If there's a bus from wadebridge to polzeath then it's much easier for them to go to bodmin parkway on the train.  There's a bus from there to wadebridge.  _Much_ closer


----------



## boss56 (Aug 21, 2013)

Fingers said:


> We are thinking of going on a camping trip for a few days at the end of the month (depending on whether the weather is going to be reasonably decent or not so it will be last minute)
> 
> Can anyone suggest somewhere to pitch up in a tent near the beach with enough to do locally to keep a five year old amused?
> 
> Ta muchly


You get the (555 Padstow bus from Bodmin Parkway) you get off at Wadebridge and get the (584 Wadebridge to Camelford bus) it stops at Polzeath.You cant miss it as the bus goes down a hill and there is Polzeath beach,you can download timetables from Western Greyhound.

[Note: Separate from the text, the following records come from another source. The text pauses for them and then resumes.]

-- ==== Sys2Proof/Machine/BringUp.lean ====
section
/-!
DEFINITION. BringUp.lean: the boot ROM phase (R542, R543), bring-up (R544 to R549), its limits (R550)
and entry into recovery (R554).
-/

namespace Sys2Proof.Machine

open Sys2Proof

/-! ### Firmware images (R519) -/

/-- Offset and length of section `k` of an image, 0 to 3. -/
def imgSect (b : List Byte) (k : Nat) : Nat × Nat := (bfield b (0x24 + 80 * k) 4, bfield b (0x28 + 80 * k) 4)

/-- The bytes of section `k`. -/
def imgSectBytes (b : List Byte) (k : Nat) : List Byte :=
  let (o, n) := imgSect b k
  bslice b o n

/-- The image in flash. -/
def flashImage (f : Flash) : List Byte := f.image.getD Config.factoryImage

/-- FWVER and SVN of an image. -/
def imgFwver (b : List Byte) : Nat := bfield b 8 4
/-- SVN. -/
def imgSvn (b : List Byte) : Nat := bfield b 0xC 4

/-- An image is genuine (R519). -/
def imgGenuine (b : List Byte) : Bool :=
  let cert := bslice b 0x160 176
  beNat (bslice cert 6 2) = 3 && Config.sha512 (bslice cert 0x50 32) = Config.rootHash &&
    Config.edVerify (bslice cert 0x50 32) (cert.take 0x70) (cert.drop 0x70) &&
    Config.edVerify (bslice cert 0x10 32) (b.take 0x210) (bslice b 0x210 64) &&
    (List.range 4).all (fun k => Config.sha512 (imgSectBytes b k) = bslice b (0x30 + 80 * k) 64)

/-! ### The boot ROM (R542) -/

/-- The boot ROM waits while a TAP instruction that drives the outputs is current (R575). -/
def State.romWaits (s : State) : Bool := [TapInstr.extest, .clamp, .highz].contains s.tap.instr

/-- Step 2: measurement 0, and the TAP is locked unless the stored SEC.DBGCTL.OPEN is 1. -/
def State.romStep2 (s : State) : State :=
  let isOpen := s.flash.dbgOpen
  { s with
    sec := { s.sec with meas := s.sec.meas.put 0 (Config.sha512 Config.bootRomImage), dbgLive := isOpen }
    tap := { s.tap with
      locked := !isOpen
      instr := if isOpen || s.tap.instr = .idcode then s.tap.instr else .bypass } }

/-- Makes a domain eligible unless it has power or is on its way (R545). -/
def State.addEligible (s : State) (ds : List Nat) : State :=
  { s with start := { s.start with eligible := s.start.eligible ++ ds.filter (fun d =>
      !s.powered d && !s.start.eligible.contains d && !s.start.switched.contains d) } }

/-- Entry into recovery (R554): EP, ET and TC0 are powered, and no measurement of an image stands. -/
def State.enterRecovery (s : State) : State :=
  { s with
    pilot := {}
    sec := { s.sec with
      meas := s.sec.meas.filter (fun p => p.1 = 0 || 4 < p.1), fwver := 0xFFFFFFFF }
    start := { s.start with phase := .recovery } }.addEligible [16, 28, 29]

/-- Steps 5 and 6: the stored SVN is raised, measurements 1 to 4 are recorded, and the pilot starts with
stamp 0. -/
def State.runImage (s : State) : State :=
  let b := flashImage s.flash
  { s with
    flash := { s.flash with svn := BitVec.ofNat 32 (max s.flash.svn.toNat (imgSvn b)) }
    sec := { s.sec with
      fwver := BitVec.ofNat 32 (imgFwver b)
      meas := (List.range 4).foldl (fun t k =>
        t.put (k + 1) (Config.sha512 (imgSectBytes b k))) s.sec.meas }
    pilot := { s.pilot with started := true }
    start := { s.start with phase := .starting } }

/-- The image in flash is genuine and not older than the stored SVN (step 3 of R542). -/
def State.imageGood (s : State) : Bool :=
  imgGenuine (flashImage s.flash) && s.flash.svn.toNat ≤ imgSvn (flashImage s.flash)

/-- BOOT_ROM (R542): whether the image can be read, and whether every security item has a copy that
verifies; where one has none, SEC never becomes ready (R543). -/
def execBootRom (imageReads itemsRead : Bool) (s : State) : Out :=
  .next (if s.start.phase ≠ .bootRom || s.romWaits then s
    else
      let s := s.romStep2
      let s := if itemsRead then s else { s with start := { s.start with secFailed := true } }
      if imageReads && s.imageGood then s.runImage else s.enterRecovery)

/-! ### Pilot, SEC, ETH and XPT (R544) -/

/-- PILOT_READY: bit 0 is set, and the first domains become eligible. -/
def execPilotReady (s : State) : Out :=
  .next (if s.start.phase = .starting then
    ({ s with
      pilot := { s.pilot with en := true }
      start := { s.start with phase := .up } }.setReady 0 true).addEligible [16, 17, 18, 19, 28, 29]
  else s)

/-- XPT becomes ready once bits 1 and 2 are set. -/
def State.xptUp (s : State) : State :=
  if s.isReady 1 && s.isReady 2 && !s.isReady 3 && s.powered 29 then
    { s with xpt := { s.xpt with en := true } }.setReady 3 true
  else s

/-- A lantern that has passed self-test gets the decode table and becomes ready (R294, R544). -/
def State.lanUp (s : State) (n : Nat) : State :=
  let s := s.modLan n (fun l => { l with svc := { l.svc with en := true, wasReady := true, passed := false } })
  ((s.loadTable n).setReady (readyLan n) (!(s.lan n).svc.quarPend)).examine

/-- The stored bundle verifies under the owner key (R291). -/
def State.bundleOk (s : State) : Bool :=
  let b := s.flash.bundle
  let n := 0x90 + 8 * bunWords b
  match s.flash.owner with
  | some o => Config.edVerify o (b.take n) (b.drop n)
  | none => false

/-- The bundle is measured, or discarded when it fails. -/
def State.secBundle (s : State) : State :=
  let b := s.flash.bundle
  if b.isEmpty then s
  else if s.bundleOk then
    { s with sec := { s.sec with meas := s.sec.meas.put 5 (Config.sha512 (b.take (0x90 + 8 * bunWords b))) } }
  else { s with flash := { s.flash with bundle := [] } }

/-- The installed list is measured (R508, R517). -/
def State.secList (s : State) : State :=
  match s.flash.list with
  | some b => { s with sec := { s.sec with meas := s.sec.meas.put 6 (Config.sha512 b) } }
  | none => s

/-- SEC has been started (R544, R554). -/
def State.secStarts (s : State) : Bool := s.start.phase = .starting || s.start.phase = .up || s.recovering

/-- SEC_READY (R515, R544): BOOTCNT counts this start, and lanterns that have waited become ready. Where PUFR
cannot be reconstructed, SEC never becomes ready (R500). -/
def execSecReady (s : State) : Out :=
  .next (
    if !s.secStarts || s.isReady 1 || s.start.secFailed || Config.pufr.isNone then s
    else
      let s := { s with
        flash := { s.flash with bootcnt := s.flash.bootcnt + 1 }
        sec := { s.sec with en := true } }
      let s := (s.secBundle.secList).setReady 1 true
      let s := (s.lans.filter (fun p => p.2.svc.passed)).foldl (fun s p => s.lanUp p.1) s
      s.xptUp)

/-! ### Domains (R544, R545) -/

/-- DOMAIN_SWITCH_ON: the domain that has been eligible for longest. The pilot switches on at most one in each ms
of the slow clock (R545); the boot ROM, whose time the stamp does not count, is not held to it (R554). -/
def execDomainSwitchOn (s : State) : Out :=
  .next (match s.start.eligible with
    | d :: ds =>
      if s.pilot.started && !s.msPast s.start.lastOn then s
      else { s with start := { s.start with
        eligible := ds, switched := s.start.switched ++ [d]
        lastOn := if s.pilot.started then some s.pilot.stamp else none } }
    | [] => s)

/-- The four bank indexes that the granules of a retired bank index occupy (R298, R316). -/
def bankQuad (b : Nat) : List Nat := (List.range 4).map (fun g => 16 * (b / 16) + 4 * g + b % 4)

/-- BANKRET of a channel from the kept list (R414). -/
def State.bankretOf (s : State) (c : Nat) : BitVec 48 :=
  ((s.flash.retBanks.filter (fun p => p.1 = c)).flatMap (fun p => bankQuad p.2)).foldl
    (fun v b => bitSet v b true) 0

/-- The blocks of a domain that has just been powered start their self-tests or training (R544). A channel
released from the map-out list since the device reset does not train (R315). -/
def State.startBlocks (s : State) (d : Nat) : State :=
  if d < 16 then
    let s := (List.range 16).foldl (fun s i =>
      let l := s.lanAtPower (16 * d + i)
      s.setLan (16 * d + i) { l with svc := { l.svc with testing := true } }) s
    let mv := min (s.pwr.setMv.getD d 750) (min s.pwr.ceil 800)
    { s with pwr := { s.pwr with thermMv := s.pwr.thermMv.put d 800, effMv := s.pwr.effMv.put d mv } }
  else if d < 20 then
    s.modTc (d - 16) (fun _ => { s.tcAtPower (d - 16) with testing := !s.recovering })
  else if d < 28 then
    (List.range 32).foldl (fun s i =>
      let c := 32 * (d - 20) + i
      let listed := s.flash.mapout.contains c
      let trains := !listed && !s.start.released.contains c
      s.modCh c (fun _ => { listed := listed, maint := if trains then 1 else 0, bankret := s.bankretOf c })) s
  else
    { s with xpt := { s.xpt with mode800 := s.flash.mode800, kr := s.flash.kr } }

/-- DOMAIN_POWERED (R494, R545): a POWER_DOMAIN that switched the domain on gets its reply. -/
def execDomainPowered (d : Nat) (s : State) : Out :=
  .next (if !s.start.switched.contains d then s
    else
      let s := { s with
        start := { s.start with switched := s.start.switched.filter (fun x => x ≠ d) }
        pwr := { s.pwr with on := bitSet s.pwr.on d true } }
      let s := s.startBlocks d
      match s.busyPkt 0xA0 with
      | some p => if p.f 0 1 = d then s.finish stOk [] else s
      | none => s)

/-! ### Self-test (R546 to R549) -/

/-- A lantern fails self-test; EN reads 0 (R533, R546). -/
def State.lanFails (s : State) (n code bank row : Nat) : State :=
  (s.modLan n (fun l => { l with svc := { l.svc with en := false, testing := false, failed := true } })).lanBist
    n code bank row

/-- LANTERN_SELFTEST_END (R546, R547). -/
def execLanternSelftestEnd (n code bank row : Nat) (badArrays : List Nat) (s : State) : Out :=
  .next (if !(s.lan n).svc.testing || !s.lanOn n then s
    else if code ≠ 0 then s.lanFails n code bank row
    else
      let s := (s.badArrays n badArrays).spareRequest n
      let s := s.modLan n (fun l => { l with svc := { l.svc with testing := false, passed := true, failed := false } })
      if s.isReady 1 then s.lanUp n else s)

/-- A tile cache fails (R549). -/
def State.tcFails (s : State) (t code : Nat) : State :=
  { (s.modTc t (fun c => { c with testing := false })) with start :=
      { s.start with deadTcs := setIns s.start.deadTcs t } }.record
    { src := readyTc t, cls := clsInfo, code := 0x0412, aux := code }

/-- TILE_CACHE_SELFTEST_END (R544, R546, R549). -/
def execTileCacheSelftestEnd (t code : Nat) (s : State) : Out :=
  .next (if !(s.tc t).testing || !s.tcOn t then s
    else if code ≠ 0 then s.tcFails t code
    else
      let s := (s.modTc t (fun c => { c with testing := false, en := true })).setReady (readyTc t) true
      let s := if t = 0 then { s with disp := { s.disp with en := true } }.setReady 4 true else s
      let s := (List.range 4).foldl (fun s i => s.modEng (4 * t + i) (fun _ => { testing := true })) s
      s.addEligible ((List.range 4).map (fun q => 4 * t + q) ++ [20 + 2 * t, 21 + 2 * t]))

/-- COPY_ENGINE_SELFTEST_END (R544, R546). -/
def execCopyEngineSelftestEnd (e : Nat) (pass : Bool) (s : State) : Out :=
  .next (if !(s.eng e).testing || !s.engOn e then s
    else if pass then ((s.modEng e (fun _ => { en := true })).setReady (readyEng e) true).examine
    else (s.modEng e (fun _ => {})).record
      { src := readyEng e, cls := clsInfo, code := 0x0412, aux := 0x22 })

/-! ### Cirrus (R341, R544) -/

/-- A channel is settled (R544). -/
def State.settled (s : State) (c : Nat) : Bool :=
  s.isReady (readyCh c) || (s.ch c).tfail ≠ 0 || s.flash.mapout.contains c || s.start.released.contains c ||
    s.start.deadTcs.contains (c / 64) || s.start.deadDoms.contains (20 + c / 32)

/-- Granules of a channel that retired banks do not take: 1/12 of 294,912 for each (R316). -/
def State.chanGrans (s : State) (c : Nat) : Nat :=
  let v := (s.ch c).bankret
  let gone := (List.range 12).filter (fun g => v.getLsbD (16 * (g / 4) + g % 4))
  294912 - 24576 * gone.length

/-- Granules in the pool at bring-up (R341, R414): those of the ready channels, less 256 MiB and less
the retired pages. -/
def State.poolAtStart (s : State) : Nat :=
  let all := ((List.range 256).filter (fun c => s.isReady (readyCh c))).foldl (fun n c => n + s.chanGrans c) 0
  let ret := s.flash.retPages.foldl (fun n p =>
    n + ((List.range 512).filter (fun g => s.granGood (512 * p + g))).length) 0
  all - 65536 - ret

/-- CIRRUS_INIT_END (R544). -/
def execCirrusInitEnd (s : State) : Out :=
  .next (
    let chans := List.range 256
    if s.tc0On && !s.isReady 5 && !s.start.cirrusFailed && !s.recovering && [1, 22, 23, 24, 25].all s.isReady &&
        chans.all s.settled && (chans.filter (fun c => !s.isReady (readyCh c))).length ≤ 32 then
      ({ s with cirrus := { s.cirrus with
          en := true, capFree := s.poolAtStart, retired := s.flash.retPages } }.setReady 5 true)
    else s)

/-! ### Limits (R550) -/

/-- A domain is not powered within its limit: it is switched off again (R546). The spec does not say
with which status a POWER_DOMAIN that waits for it ends. -/
def State.domainFails (s : State) (d : Nat) : State :=
  let s := { s with start := { s.start with
    switched := s.start.switched.filter (fun x => x ≠ d), deadDoms := setIns s.start.deadDoms d } }
  let s := s.record { src := 0x401, cls := clsInfo, code := 0x0412, aux := 0x30 + 256 * d }
  match s.busyPkt 0xA0 with
  | some p =>
    if p.f 0 1 = d then
      let (x, s) := s.draw
      s.finish (x.toNat % 65536) []
    else s
  | none => s

/-- BRINGUP_LIMIT_EXPIRY (R550). The failed step of a training pass that runs out of time is open. -/
def execBringupLimitExpiry (ph : BringupPhase) (s : State) : Out :=
  .next (match ph with
    | .bootRom => if s.start.phase = .bootRom && !s.romWaits then s.romStep2.enterRecovery else s
    | .pilotStart => if s.start.phase = .starting then s.enterRecovery else s
    | .secStart =>
      if s.isReady 1 || !s.secStarts then s else { s with start := { s.start with secFailed := true } }
    | .domainOn d => if s.start.switched.contains d then s.domainFails d else s
    | .tileCache t => if (s.tc t).testing && s.tcOn t then s.tcFails t 0x20 else s
    | .channel c =>
      if (s.ch c).maint = 1#3 && s.chOn c then
        let (x, s) := s.draw
        s.trainFailed c (1 + x.toNat % 6)
      else s
    | .lantern n => if (s.lan n).svc.testing && s.lanOn n then s.lanFails n 0x08 0 0 else s
    | .cirrusInit =>
      if s.tc0On && !s.isReady 5 && !s.start.cirrusFailed && (List.range 256).all s.settled then
        { s with start := { s.start with cirrusFailed := true } }.record
          { src := 5, cls := clsInfo, code := 0x0412, aux := 0x40 }
      else s)

end Sys2Proof.Machine
end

The timetable for the 584 reduces at the end of august but you could get a taxi from/to Wadebridge. Oh yeah and the buses are really dinky zero room for luggage.Enjoy!


----------



## ChrisD (Aug 21, 2013)

Warning:   The Camerons are in Polzeath.   Hopefully they'll have buggered off by the time we get there next week.
http://www.independent.co.uk/news/u...as-family-take-break-in-cornwall-8776498.html


----------



## Voley (Aug 21, 2013)

Chemical needs said:


> What's wrong with the caves?!?


Someone's usually had a shit in them.


----------



## Voley (Aug 21, 2013)

Perranporth is particularly of note for shitty caves for some reason, or it was when I lived there.


----------